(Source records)
* * * * *
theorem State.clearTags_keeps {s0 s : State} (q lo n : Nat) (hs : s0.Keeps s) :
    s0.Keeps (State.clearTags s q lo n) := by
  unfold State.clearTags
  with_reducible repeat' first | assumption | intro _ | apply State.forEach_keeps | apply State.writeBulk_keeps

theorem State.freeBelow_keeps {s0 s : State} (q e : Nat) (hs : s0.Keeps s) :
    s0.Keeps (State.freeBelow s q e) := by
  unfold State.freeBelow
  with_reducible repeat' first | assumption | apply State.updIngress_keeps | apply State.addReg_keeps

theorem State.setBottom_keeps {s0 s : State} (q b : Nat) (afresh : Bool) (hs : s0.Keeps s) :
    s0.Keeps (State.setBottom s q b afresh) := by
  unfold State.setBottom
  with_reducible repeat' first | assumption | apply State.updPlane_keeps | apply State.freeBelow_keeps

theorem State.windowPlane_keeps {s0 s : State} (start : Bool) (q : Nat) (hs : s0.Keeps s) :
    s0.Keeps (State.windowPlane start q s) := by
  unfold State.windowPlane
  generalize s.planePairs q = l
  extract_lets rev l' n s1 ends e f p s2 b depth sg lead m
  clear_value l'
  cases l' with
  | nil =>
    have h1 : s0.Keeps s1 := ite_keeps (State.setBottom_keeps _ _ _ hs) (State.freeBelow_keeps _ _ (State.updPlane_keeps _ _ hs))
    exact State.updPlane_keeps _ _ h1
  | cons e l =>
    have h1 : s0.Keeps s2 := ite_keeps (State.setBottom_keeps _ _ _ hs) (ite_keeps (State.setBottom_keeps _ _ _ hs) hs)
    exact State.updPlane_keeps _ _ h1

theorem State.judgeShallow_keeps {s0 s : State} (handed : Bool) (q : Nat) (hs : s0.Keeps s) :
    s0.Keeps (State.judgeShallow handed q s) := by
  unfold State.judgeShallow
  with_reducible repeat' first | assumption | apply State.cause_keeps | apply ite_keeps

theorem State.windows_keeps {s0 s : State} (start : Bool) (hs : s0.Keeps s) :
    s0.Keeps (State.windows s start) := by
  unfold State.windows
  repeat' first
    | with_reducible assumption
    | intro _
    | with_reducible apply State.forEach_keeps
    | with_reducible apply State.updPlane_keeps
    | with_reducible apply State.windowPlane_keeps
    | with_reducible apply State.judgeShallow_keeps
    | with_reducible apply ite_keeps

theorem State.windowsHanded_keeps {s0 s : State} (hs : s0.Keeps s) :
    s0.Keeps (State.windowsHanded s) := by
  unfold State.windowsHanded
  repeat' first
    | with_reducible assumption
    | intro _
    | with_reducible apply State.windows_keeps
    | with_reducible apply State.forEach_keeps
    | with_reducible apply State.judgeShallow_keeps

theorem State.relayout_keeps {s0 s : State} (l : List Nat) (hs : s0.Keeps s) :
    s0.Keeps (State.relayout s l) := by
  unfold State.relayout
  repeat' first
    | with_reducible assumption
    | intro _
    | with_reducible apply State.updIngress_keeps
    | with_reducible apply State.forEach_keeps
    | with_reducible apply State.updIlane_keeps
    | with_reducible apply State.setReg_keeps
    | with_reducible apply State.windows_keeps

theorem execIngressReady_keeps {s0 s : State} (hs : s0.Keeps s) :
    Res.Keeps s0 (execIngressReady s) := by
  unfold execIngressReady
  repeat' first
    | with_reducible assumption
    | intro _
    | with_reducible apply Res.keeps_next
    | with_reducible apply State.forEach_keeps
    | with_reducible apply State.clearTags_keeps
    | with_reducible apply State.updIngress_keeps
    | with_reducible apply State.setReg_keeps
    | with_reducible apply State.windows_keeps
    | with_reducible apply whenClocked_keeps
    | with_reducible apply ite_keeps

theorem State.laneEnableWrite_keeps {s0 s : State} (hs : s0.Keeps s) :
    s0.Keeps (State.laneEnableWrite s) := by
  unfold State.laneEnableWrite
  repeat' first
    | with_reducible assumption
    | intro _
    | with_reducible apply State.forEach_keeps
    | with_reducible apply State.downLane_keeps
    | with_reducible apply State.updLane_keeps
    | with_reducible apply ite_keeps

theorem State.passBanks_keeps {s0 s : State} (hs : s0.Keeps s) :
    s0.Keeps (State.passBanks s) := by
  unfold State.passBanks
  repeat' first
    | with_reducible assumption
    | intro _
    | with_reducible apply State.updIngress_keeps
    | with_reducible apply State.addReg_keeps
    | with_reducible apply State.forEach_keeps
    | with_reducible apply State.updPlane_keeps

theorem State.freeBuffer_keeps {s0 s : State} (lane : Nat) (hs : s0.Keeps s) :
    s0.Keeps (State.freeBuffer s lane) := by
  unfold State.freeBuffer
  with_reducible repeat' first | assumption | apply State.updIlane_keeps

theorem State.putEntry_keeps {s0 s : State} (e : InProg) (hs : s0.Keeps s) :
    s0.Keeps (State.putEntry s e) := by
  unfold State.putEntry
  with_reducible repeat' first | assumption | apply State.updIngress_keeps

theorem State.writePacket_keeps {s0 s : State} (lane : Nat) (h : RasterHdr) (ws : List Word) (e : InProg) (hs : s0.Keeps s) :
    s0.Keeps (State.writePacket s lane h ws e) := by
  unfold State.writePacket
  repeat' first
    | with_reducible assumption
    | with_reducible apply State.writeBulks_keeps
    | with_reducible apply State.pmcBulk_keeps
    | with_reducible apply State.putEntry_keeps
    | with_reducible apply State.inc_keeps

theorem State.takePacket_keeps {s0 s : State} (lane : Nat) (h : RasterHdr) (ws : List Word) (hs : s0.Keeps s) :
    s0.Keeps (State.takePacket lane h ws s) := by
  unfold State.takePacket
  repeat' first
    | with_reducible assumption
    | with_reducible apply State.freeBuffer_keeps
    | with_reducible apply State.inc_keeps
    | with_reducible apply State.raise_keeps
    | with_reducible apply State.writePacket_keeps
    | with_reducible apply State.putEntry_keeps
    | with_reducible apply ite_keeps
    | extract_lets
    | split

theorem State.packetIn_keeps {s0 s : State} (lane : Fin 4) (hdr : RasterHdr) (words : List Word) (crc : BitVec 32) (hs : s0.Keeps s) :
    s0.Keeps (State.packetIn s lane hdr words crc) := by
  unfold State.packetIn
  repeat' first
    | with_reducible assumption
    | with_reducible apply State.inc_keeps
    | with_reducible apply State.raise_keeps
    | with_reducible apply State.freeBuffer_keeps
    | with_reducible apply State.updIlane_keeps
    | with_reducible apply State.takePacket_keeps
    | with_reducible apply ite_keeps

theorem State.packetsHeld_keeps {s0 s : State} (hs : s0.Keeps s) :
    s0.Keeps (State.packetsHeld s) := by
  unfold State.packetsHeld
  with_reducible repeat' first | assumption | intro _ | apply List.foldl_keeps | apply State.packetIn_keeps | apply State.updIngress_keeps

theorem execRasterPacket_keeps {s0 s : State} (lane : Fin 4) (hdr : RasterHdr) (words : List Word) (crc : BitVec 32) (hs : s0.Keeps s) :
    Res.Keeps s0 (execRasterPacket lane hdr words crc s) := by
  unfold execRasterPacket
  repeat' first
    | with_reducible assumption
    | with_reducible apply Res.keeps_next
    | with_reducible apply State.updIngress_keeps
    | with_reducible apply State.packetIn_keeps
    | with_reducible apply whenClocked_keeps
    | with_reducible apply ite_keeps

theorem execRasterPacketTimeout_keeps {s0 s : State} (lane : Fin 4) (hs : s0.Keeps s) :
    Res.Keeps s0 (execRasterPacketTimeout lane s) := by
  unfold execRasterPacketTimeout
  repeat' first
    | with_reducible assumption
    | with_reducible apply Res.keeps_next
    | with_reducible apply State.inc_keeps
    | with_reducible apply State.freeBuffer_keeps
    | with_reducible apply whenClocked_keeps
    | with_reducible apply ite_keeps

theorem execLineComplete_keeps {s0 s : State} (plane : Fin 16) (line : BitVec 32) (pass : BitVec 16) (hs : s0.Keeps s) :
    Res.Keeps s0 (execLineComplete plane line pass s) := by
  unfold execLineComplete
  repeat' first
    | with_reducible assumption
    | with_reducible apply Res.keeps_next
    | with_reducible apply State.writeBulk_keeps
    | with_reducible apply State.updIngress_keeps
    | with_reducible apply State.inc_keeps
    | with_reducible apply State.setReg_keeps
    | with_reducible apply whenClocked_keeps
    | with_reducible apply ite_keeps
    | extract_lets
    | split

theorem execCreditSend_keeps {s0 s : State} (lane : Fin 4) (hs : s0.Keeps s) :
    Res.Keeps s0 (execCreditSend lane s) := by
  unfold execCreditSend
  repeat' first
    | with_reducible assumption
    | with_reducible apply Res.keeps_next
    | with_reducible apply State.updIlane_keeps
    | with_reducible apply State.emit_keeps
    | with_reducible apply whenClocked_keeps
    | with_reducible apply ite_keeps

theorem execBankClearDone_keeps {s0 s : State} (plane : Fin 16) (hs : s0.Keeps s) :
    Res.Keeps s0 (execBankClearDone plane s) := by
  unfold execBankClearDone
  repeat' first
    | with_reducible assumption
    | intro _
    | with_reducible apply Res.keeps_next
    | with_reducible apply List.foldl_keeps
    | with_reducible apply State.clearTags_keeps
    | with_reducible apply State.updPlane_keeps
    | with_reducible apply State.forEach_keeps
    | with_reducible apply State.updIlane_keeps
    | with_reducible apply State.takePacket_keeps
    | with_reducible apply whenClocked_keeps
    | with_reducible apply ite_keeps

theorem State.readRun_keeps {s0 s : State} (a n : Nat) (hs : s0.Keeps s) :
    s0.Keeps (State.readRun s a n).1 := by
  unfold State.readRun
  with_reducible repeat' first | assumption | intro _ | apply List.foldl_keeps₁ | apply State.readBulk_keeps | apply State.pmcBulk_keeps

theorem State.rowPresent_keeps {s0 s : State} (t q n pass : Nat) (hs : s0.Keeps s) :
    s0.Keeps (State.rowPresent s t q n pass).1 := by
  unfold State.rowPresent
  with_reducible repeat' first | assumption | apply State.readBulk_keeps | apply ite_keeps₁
* * * * *
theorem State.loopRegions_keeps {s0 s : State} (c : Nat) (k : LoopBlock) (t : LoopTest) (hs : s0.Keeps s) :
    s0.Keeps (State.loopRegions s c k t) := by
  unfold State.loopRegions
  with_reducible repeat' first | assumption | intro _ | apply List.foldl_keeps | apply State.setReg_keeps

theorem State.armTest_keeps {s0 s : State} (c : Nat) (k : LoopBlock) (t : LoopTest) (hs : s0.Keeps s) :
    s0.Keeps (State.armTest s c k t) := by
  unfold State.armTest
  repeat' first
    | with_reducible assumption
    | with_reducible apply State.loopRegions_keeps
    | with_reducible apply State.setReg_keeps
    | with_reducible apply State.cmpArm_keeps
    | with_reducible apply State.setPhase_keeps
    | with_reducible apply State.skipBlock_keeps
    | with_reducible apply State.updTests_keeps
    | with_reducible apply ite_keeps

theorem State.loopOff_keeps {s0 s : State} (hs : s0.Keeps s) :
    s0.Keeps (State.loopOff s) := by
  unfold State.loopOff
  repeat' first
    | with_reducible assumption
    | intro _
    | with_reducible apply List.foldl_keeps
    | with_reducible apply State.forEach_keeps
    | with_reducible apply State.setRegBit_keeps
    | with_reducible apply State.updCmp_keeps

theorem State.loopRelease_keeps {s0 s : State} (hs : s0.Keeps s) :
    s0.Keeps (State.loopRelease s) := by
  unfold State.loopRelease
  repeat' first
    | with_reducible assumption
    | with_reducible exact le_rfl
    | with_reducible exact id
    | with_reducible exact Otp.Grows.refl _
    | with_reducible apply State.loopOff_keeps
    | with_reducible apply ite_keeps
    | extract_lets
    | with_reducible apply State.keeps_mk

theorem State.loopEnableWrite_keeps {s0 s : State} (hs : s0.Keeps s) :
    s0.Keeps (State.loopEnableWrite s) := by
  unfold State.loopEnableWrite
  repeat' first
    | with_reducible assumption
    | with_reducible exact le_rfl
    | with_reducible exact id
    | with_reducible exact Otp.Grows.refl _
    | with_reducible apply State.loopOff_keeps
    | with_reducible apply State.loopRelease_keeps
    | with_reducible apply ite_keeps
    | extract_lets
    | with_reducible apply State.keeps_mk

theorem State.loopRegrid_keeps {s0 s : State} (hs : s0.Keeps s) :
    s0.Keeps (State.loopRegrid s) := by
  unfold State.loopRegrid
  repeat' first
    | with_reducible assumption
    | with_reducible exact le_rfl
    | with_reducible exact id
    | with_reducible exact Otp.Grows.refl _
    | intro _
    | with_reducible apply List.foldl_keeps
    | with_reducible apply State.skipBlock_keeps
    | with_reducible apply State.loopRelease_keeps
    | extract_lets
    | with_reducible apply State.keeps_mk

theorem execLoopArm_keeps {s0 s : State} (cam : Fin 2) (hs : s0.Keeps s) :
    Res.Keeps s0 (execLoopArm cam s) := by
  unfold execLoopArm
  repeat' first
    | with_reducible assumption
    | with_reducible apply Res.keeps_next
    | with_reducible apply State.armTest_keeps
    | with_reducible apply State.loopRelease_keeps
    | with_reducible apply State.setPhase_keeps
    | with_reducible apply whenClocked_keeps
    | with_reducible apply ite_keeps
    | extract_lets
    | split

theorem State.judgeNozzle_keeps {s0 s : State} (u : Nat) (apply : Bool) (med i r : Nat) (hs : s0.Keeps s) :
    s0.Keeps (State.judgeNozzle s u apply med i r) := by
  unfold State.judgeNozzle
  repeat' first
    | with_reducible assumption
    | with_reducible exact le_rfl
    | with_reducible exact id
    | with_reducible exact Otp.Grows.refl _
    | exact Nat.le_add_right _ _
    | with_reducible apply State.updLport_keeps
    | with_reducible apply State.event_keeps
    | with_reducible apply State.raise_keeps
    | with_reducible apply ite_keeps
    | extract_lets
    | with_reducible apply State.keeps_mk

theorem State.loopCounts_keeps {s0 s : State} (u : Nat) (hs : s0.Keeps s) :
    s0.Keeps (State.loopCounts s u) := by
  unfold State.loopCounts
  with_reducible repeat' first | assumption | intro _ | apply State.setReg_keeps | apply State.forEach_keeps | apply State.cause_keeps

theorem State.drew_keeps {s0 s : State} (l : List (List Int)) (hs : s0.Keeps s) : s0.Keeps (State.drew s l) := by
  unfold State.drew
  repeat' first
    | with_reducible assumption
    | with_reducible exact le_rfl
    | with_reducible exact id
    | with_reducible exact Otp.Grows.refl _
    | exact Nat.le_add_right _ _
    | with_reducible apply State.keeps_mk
* * * * *
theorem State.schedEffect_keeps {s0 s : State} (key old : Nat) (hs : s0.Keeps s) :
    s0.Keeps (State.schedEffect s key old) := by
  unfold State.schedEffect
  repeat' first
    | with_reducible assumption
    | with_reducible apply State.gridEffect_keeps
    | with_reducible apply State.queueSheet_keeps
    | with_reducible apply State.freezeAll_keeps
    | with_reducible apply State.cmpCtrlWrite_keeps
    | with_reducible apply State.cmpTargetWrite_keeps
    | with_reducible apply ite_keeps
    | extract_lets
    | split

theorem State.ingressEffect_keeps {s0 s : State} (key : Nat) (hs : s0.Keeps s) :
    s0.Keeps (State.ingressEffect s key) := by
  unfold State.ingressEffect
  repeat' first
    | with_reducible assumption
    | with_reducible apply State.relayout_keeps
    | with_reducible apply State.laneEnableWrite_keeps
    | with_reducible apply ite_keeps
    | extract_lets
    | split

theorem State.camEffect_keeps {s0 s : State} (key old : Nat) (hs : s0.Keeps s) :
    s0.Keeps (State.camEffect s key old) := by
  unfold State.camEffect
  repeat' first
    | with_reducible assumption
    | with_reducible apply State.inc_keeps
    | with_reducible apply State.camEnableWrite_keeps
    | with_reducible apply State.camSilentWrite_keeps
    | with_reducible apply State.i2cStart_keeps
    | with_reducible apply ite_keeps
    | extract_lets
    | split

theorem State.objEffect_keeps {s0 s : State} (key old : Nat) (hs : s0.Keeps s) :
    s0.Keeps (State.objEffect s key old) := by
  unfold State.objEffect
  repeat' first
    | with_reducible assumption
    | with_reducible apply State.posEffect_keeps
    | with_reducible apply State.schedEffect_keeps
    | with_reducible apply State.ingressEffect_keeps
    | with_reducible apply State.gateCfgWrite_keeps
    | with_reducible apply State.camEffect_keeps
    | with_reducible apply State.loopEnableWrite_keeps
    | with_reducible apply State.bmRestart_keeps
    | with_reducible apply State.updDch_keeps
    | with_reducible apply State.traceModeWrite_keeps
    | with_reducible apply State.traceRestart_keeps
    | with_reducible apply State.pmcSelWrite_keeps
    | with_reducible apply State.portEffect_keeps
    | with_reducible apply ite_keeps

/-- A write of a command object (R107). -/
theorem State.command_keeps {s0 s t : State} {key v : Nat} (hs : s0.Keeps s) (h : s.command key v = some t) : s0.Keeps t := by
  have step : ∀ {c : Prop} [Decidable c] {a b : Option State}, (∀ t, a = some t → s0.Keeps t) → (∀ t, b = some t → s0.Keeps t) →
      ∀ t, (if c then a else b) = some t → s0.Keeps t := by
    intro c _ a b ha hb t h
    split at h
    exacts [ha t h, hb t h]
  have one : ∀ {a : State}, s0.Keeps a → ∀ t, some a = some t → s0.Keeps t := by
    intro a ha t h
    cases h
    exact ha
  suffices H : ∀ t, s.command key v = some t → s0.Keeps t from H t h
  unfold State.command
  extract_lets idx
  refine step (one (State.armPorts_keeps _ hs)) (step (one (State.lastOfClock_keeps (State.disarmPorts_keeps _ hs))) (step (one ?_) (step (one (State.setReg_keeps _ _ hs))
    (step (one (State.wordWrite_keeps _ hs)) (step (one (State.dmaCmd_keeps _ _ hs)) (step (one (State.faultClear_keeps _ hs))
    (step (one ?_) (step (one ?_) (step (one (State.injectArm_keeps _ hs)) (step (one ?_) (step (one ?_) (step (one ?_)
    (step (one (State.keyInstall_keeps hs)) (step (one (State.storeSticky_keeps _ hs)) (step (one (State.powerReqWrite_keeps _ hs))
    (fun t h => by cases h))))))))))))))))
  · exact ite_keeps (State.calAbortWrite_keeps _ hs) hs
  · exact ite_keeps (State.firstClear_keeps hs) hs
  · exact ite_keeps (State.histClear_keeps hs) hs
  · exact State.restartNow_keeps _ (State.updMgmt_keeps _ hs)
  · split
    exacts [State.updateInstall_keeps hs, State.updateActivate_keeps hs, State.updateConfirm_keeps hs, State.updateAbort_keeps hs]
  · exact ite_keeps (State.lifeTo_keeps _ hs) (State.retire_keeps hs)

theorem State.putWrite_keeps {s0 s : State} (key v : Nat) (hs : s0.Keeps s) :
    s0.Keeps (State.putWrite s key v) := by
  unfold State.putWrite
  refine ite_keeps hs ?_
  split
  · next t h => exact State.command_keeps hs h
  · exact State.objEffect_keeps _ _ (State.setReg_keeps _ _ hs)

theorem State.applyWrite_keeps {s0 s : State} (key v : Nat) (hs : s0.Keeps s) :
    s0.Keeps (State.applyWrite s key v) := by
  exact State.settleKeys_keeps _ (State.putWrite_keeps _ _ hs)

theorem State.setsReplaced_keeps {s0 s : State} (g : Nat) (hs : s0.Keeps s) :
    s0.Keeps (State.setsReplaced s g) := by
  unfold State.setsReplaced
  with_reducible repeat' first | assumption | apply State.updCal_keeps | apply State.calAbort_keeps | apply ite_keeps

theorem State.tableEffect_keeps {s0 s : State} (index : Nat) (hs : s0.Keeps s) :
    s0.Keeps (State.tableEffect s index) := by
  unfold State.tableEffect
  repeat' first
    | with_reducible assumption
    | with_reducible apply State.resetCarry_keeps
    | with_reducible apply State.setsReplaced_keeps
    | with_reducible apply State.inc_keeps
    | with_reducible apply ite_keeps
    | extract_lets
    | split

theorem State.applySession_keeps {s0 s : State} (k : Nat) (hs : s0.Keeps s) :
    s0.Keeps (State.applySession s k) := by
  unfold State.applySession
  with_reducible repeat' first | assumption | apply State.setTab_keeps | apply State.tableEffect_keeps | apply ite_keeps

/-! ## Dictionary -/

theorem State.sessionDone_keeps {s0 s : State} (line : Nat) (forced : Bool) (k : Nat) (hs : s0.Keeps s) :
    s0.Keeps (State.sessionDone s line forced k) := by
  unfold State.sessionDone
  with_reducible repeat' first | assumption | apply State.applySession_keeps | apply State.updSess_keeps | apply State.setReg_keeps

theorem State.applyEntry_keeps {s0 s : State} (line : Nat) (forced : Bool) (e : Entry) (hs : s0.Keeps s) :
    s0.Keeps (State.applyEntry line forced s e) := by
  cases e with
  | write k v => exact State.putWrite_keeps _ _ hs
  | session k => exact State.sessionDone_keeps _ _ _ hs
* * * * *
WHAT TO WORK ON:
Begin at the line that has "## Dictionary -/" in the entries above; stop after the line that has "State.sessionDone_keeps _ _ _ hs". Transcribe exactly those lines and no others.

ANSWER TO THE EXERCISE:
/-! ## Dictionary -/

theorem State.sessionDone_keeps {s0 s : State} (line : Nat) (forced : Bool) (k : Nat) (hs : s0.Keeps s) :
    s0.Keeps (State.sessionDone s line forced k) := by
  unfold State.sessionDone
  with_reducible repeat' first | assumption | apply State.applySession_keeps | apply State.updSess_keeps | apply State.setReg_keeps

theorem State.applyEntry_keeps {s0 s : State} (line : Nat) (forced : Bool) (e : Entry) (hs : s0.Keeps s) :
    s0.Keeps (State.applyEntry line forced s e) := by
  cases e with
  | write k v => exact State.putWrite_keeps _ _ hs
  | session k => exact State.sessionDone_keeps _ _ _ hs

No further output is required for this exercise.